Do you think most development has gotten too big for its own good?

Complexity is a fact of life in the world in general, and certainly in my field, telecommunications. At Avaya, we have systems that offer a thousand different options, because our customers want them. But these features can often interact in subtle, unpredictable ways. You may experience something comparable on your cell phone. What happens when you get an incoming call while you’re making an outgoing call? How are those two functions supposed to work when they happen at the same time? Of course, these are sometimes the most interesting problems to solve. Problems become deep and interesting when they have a long time in which to grow.

Is simplicity best achieved by paring down?

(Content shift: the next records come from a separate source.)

-- ==== Sys2Proof/Machine/Turns.lean ====
section
/-! DEFINITION. Time (R282, R283; DESIGN CHOICE, log 2), what happens when its tick has come (R294, R296, R297), and which events
and commands happen (R294, R300 to R302, R312). -/

namespace Sys2Proof
namespace Machine

/-! ## Time -/

/-- The earliest of some ticks. -/
def earliest (ts : List Nat) : Option Nat := ts.foldl (fun a t => some (min t (a.getD t))) none

/-- The ticks at which samples and latches are due (R296, R297). -/
def dueTicks (s : State) : List Nat :=
  s.watches.flatMap (fun w => (w.sample.map (·.2)).toList ++ (w.latch.map (·.2)).toList)

/-- `n` or the earlier limit; a limit that has passed is no limit any more. -/
def upTo (lo n : Nat) (limit : Option Nat) : Nat :=
  match limit with
  | some t => max lo (min n t)
  | none => max lo n

/-- Time passes by a free amount, up to a tick at which a sample or a latch is due, and to the end of the tick of an armed stop; the
readings of the dies differ by at most one tick, and none falls (R282, R283). While the package is stopped nothing is due. -/
def passClock (s : State) : State :=
  let due := if s.stopped then none else earliest (dueTicks s)
  let stop := if s.stopped then none else s.stopAt
  let n := upTo s.now (upTo s.now (s.now + Config.free s.choice) due) (stop.map (· + 1))
  let mayLead := (due.all (fun t => decide (n < t))) && (stop.all (fun t => decide (n < t)))
  { s with
      now := n
      ahead := (List.range 6).map (fun d =>
        (decide (n = s.now) && s.ahead.getD d false) || (mayLead && Config.free (s.choice + 1 + d) % 2 == 1))
      choice := s.choice + 7 }

/-- What waited for a re-encryption that has ended with a write to its region goes on (R322). -/
def settleRegions (s : State) : State :=
  if s.reencrypted.isEmpty ∨ s.gated then s else retryAll .link { s with reencrypted := [] }

/-- The arrivals that stopped contexts owe are made once their objects can be reached (R173, R280). -/
def settleArrivals (s : State) : State :=
  if s.gated then s
  else s.arrivals.foldl (fun s p => (arriveOrOwe s p).1) { s with arrivals := [] }

/-- What has waited for what stands no longer goes on; so do trace records that had to let others come first (R296). -/
def settleOwed (s : State) : State :=
  let s := settleEnds (settleArrivals (settleRegions s))
  if s.gated then s else settleRecords s

/-- Between two turns the dies take notice of their control blocks, engines make some of their writes (R93), and time passes. -/
def passTime (s : State) : State := passClock (engineProgress (noticeWatches (settleOwed s)))

/-- What a die's watching does at its tick; after the tick of an armed stop, nothing (R294). -/
def dueWatch (s : State) (w : Watch) : Option Instr :=
  let here := fun (due : Option (Nat × Nat)) => due.any (fun x =>
    decide (x.2 ≤ s.tickOf w.die) && s.stopAt.all (fun t => decide (x.2 ≤ t)))
  if here w.sample then some (.traceSample (Fin.ofNat 4 w.die))
  else if here w.latch then some (.counterLatch (Fin.ofNat 6 w.die)) else none

/-- What happens before any other turn: a latch or a sample whose tick has come, and the stop once its tick has ended. -/
def dueEvent (s : State) : Option Instr :=
  if s.stopped then none
  else match s.watches.findSome? (dueWatch s) with
    | some i => some i
    | none => if s.stopAt.any (fun t => decide (t < s.now)) then some .stopAtTick else none

/-! ## Which events and commands happen -/

/-- Messages that are answered while the package is stopped (R294); an ABORT is performed on arrival (R302), and is answered when its
launch has completed. -/
def answersStopped (i : Instr) : Bool :=
  match i with
  | .scan .. | .resume .. | .resync .. | .abort .. | .hostOpen .. | .unknownOp .. | .foreignFrameDrop .. | .eventAck .. => true
  | _ => false

/-- Other events that R294 leaves running while the package is stopped: the tick is aligned, and power goes off. -/
def goesOnStopped (i : Instr) : Bool :=
  match i with
  | .thermalTrip | .ptpSync .. => true
  | _ => false

/-- Commands of the bring-up that START ends (Table 22.1, R316). -/
def isBringUp (i : Instr) : Bool :=
  match i with
  | .hello .. | .loadBegin .. | .loadData .. | .loadEnd .. | .start .. => true
  | _ => false

/-- Commands that only a running module performs (R312). -/
def needsHost (i : Instr) : Bool :=
  match i with
  | .hostOpen .. | .ctxCreate .. | .ctxDestroy .. | .queueSet .. | .submit .. | .memWrite .. | .memRead .. | .cacheWb .. | .abort ..
  | .restore .. | .dieReset .. | .scan .. | .resume .. | .peerSet .. | .groupReg .. | .groupDrop .. => true
  | _ => false

/-- A command of the host (Tables 21.2, 22.1). -/
def isCommand (i : Instr) : Bool :=
  match i with
  | .resync .. | .unknownOp .. | .attest .. => true
  | _ => isBringUp i || needsHost i

/-- The commands of each mode (R312, R316). -/
def inMode (s : State) (i : Instr) : Bool := !(if s.power = .running then isBringUp i else needsHost i)

/-- Which events happen: with power off, only power-up; the commands of the mode; while the package is stopped, what R294 leaves
running. -/
def State.awake (s : State) (i : Instr) : Bool :=
  if s.power = .off then i == .powerUp
  else inMode s i && (if s.stopped then answersStopped i || goesOnStopped i else true)

/-- ABORT, RESYNC and RESUME are performed on arrival (R302); so is OPEN, which ends the session whose commands wait (R300). -/
def overtakes (i : Instr) : Bool :=
  match i with
  | .abort .. | .resync .. | .resume .. | .hostOpen .. => true
  | _ => false

/-- A record waits, or what its acceptance reaches where its JOIN is zero. -/
def submitWaits (s : State) (ctx va : Nat) : Bool :=
  spanWaits s false ctx va 64 || (match places s ctx va 64 with
  | .ok (ps, s) =>
    let r := ofBytes (latestBytes s ps)
    natField r 0 32 == 0 && acceptWaits s ctx (recQueue r) va
  | .error _ => false)

/-- A context's buffer table, or an image in one of its buffers, waits. -/
def restoreWaits (s : State) (c : Nat) (tidx ofs : Nat) : Bool :=
  tableWaits s c || (match s.context? c with
  | none => false
  | some cx => match entryAt s cx tidx with
    | .ok (d, s) => imageWaits s c d ((ofs / 8 : Nat) : Int)
    | .error _ => false)

/-- A command of addresses that reaches what waits (R280, R307, R310, R322). -/
def reachesWaiting (s : State) (i : Instr) : Bool :=
  match i with
  | .memWrite _ a d => spanWaits s true 64 a.toNat d.length
  | .memRead _ a n => spanWaits s false 64 a.toNat n
  | .submit _ c a => submitWaits s c.val a.toNat
  | .restore _ c t o => restoreWaits s c.val t.toNat o.toNat
  | .ctxCreate _ _ f => addrWaits s f.btbase.toNat
  | .queueSet _ _ f => addrWaits s f.qbase.toNat || addrWaits s f.sabase.toNat
  | _ => false

/-- A command that cannot be performed yet: the package is stopped (R294), it comes behind a command's die reset that has not ended or
behind commands that wait (R302), or what it reaches waits. -/
def commandHeld (s : State) (i : Instr) : Bool :=
  isCommand i && (!(s.awake i) ||
    (!(overtakes i) && (s.down.any (fun x => !x.offline && (x.command || x.reply.isSome)) || !s.arrived.isEmpty || reachesWaiting s i)))

/-- The identity whose frames are performed: the host after START, the bring-up peer before (R300, R312). -/
def State.listensTo (s : State) (sender : Nat) : Bool :=
  match s.power with
  | .running => s.host == some sender
  | _ => match s.hello with
    | some p => p == sender
    | none => true

/-- The step a frame is. (DEDUCED, log 34) -/
def frameStep (s : State) (sender : Nat) (bytes : List Byte) : Instr :=
  if s.listensTo sender then decodeMessage (s.power != .running) sender bytes else .foreignFrameDrop sender

end Machine
end Sys2Proof
end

Absolutely. The French aircraft designer and pilot―Antoine de Saint-Exupery―said that a designer knows he has achieved perfection not when there is something left to add, but when there is nothing left to take away. That’s a good approach to programming. First you code, then you make it beautiful later, when you have time. . How can I make this code cleaner? How can I shrink this 300 word paragraph down to 50 words? How can I make my backpack lighter?

Of course, having the time to do that is a real luxury. Journalists have deadlines. So do programmers. Maybe you can only do this when nobody’s watching the clock; when you are doing an activity strictly for the love of it. I just gave myself the luxury of spending an entire weekend writing C code. I started with a program that contained about 800 lines of complex code. I tore it apart, and tried to put it together again more elegantly. At the end of the exercise, the program was more powerful yet was only about 80 percent as long. I had achieved my dream as a programmer: I added function by deleting code. Inside every fat program is a skinny program struggling to get out.